Exercise requirements >> Below are some records; quote exactly the lines from the one that contains "without one the" through the one that contains "have h1 : (s.thr", inclusive, and no others.

── Working data

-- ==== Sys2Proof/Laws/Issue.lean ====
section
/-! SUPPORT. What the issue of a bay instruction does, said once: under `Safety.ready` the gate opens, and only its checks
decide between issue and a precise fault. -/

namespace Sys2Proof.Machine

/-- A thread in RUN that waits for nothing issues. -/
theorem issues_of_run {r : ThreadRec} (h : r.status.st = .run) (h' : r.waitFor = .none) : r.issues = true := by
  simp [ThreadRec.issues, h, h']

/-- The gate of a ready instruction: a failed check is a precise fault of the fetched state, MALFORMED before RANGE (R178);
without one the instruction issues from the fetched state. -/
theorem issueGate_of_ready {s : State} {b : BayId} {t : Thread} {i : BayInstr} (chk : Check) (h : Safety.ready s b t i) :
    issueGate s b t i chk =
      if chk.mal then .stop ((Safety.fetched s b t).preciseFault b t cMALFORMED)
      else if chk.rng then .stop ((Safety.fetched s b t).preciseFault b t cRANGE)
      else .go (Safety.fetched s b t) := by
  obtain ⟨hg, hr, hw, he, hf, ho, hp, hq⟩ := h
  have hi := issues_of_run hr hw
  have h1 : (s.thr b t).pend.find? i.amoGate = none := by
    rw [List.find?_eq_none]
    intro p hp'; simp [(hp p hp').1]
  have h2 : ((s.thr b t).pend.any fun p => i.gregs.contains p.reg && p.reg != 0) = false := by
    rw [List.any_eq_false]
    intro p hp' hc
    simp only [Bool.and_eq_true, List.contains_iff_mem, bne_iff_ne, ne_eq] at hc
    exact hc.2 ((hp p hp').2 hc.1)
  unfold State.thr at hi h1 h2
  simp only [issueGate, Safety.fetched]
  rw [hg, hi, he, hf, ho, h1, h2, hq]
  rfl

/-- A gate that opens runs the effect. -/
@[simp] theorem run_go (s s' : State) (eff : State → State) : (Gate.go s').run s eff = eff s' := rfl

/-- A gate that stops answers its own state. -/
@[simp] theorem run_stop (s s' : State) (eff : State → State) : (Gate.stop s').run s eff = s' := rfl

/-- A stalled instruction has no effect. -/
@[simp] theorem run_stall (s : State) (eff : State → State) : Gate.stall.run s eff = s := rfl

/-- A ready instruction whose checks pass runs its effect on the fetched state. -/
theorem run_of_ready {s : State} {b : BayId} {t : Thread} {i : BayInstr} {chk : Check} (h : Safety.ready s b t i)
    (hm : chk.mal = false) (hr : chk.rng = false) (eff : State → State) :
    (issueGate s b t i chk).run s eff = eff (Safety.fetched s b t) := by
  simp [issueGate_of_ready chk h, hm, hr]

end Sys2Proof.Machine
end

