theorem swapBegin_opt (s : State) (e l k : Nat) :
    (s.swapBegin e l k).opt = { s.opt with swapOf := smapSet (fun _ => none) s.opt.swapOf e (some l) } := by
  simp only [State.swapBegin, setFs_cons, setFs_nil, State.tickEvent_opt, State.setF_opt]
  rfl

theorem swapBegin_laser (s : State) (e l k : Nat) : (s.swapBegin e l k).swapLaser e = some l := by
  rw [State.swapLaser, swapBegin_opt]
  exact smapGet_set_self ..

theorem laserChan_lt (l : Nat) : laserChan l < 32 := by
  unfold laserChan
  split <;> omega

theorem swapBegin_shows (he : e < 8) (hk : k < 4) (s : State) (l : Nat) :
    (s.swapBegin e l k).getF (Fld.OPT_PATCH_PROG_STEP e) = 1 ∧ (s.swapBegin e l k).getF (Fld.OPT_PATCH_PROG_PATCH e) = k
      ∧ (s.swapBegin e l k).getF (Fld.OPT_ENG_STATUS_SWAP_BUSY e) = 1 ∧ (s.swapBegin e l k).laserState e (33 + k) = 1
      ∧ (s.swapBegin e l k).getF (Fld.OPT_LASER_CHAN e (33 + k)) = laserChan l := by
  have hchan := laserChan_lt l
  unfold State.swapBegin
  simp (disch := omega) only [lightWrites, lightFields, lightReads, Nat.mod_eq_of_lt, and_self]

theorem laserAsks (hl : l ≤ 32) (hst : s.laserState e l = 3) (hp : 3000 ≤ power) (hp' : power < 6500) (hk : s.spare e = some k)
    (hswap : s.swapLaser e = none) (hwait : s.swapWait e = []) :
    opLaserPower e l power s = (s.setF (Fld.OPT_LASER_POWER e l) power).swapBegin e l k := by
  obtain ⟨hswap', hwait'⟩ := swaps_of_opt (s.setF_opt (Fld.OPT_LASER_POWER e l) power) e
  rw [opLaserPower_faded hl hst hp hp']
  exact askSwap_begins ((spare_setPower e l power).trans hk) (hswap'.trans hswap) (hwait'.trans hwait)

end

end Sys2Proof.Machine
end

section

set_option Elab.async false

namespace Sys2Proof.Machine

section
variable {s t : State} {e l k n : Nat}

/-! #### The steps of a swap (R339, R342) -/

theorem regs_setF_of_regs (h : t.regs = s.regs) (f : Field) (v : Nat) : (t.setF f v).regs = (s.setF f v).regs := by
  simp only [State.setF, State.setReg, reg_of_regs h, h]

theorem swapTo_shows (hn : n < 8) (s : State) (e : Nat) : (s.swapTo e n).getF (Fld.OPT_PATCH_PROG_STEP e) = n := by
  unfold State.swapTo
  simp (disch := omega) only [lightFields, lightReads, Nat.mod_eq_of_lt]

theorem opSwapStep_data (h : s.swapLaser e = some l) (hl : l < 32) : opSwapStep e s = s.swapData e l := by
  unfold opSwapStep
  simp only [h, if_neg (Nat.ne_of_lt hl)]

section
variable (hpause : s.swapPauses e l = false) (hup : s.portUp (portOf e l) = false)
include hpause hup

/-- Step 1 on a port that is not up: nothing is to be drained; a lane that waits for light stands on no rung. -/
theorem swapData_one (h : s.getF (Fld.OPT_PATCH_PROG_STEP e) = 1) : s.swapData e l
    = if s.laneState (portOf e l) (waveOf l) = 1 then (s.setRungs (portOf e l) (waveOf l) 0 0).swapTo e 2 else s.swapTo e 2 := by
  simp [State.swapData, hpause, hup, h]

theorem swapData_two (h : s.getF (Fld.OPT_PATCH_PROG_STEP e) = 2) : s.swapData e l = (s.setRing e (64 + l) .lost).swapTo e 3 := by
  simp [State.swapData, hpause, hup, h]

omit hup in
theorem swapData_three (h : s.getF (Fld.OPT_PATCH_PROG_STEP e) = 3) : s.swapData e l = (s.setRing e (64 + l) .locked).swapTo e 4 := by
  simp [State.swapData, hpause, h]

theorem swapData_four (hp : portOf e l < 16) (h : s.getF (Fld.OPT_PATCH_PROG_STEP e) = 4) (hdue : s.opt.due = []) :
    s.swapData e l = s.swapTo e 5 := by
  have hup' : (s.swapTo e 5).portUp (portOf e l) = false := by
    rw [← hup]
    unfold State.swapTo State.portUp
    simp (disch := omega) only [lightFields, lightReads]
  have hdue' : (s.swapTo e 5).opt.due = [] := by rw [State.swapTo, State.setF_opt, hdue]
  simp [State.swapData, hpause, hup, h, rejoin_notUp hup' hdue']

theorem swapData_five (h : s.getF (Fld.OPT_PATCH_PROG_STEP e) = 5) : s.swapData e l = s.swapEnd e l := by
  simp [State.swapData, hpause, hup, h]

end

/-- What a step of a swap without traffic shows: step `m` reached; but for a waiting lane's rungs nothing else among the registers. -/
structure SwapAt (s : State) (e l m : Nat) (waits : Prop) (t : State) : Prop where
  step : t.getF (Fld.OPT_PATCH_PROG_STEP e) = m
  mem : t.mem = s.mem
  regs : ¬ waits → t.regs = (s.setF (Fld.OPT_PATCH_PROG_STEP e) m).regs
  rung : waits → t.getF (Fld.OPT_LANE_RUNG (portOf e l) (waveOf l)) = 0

────

Exercise solution >>
without one the instruction issues from the fetched state. -/
theorem issueGate_of_ready {s : State} {b : BayId} {t : Thread} {i : BayInstr} (chk : Check) (h : Safety.ready s b t i) :
    issueGate s b t i chk =
      if chk.mal then .stop ((Safety.fetched s b t).preciseFault b t cMALFORMED)
      else if chk.rng then .stop ((Safety.fetched s b t).preciseFault b t cRANGE)
      else .go (Safety.fetched s b t) := by
  obtain ⟨hg, hr, hw, he, hf, ho, hp, hq⟩ := h
  have hi := issues_of_run hr hw
  have h1 : (s.thr b t).pend.find? i.amoGate = none := by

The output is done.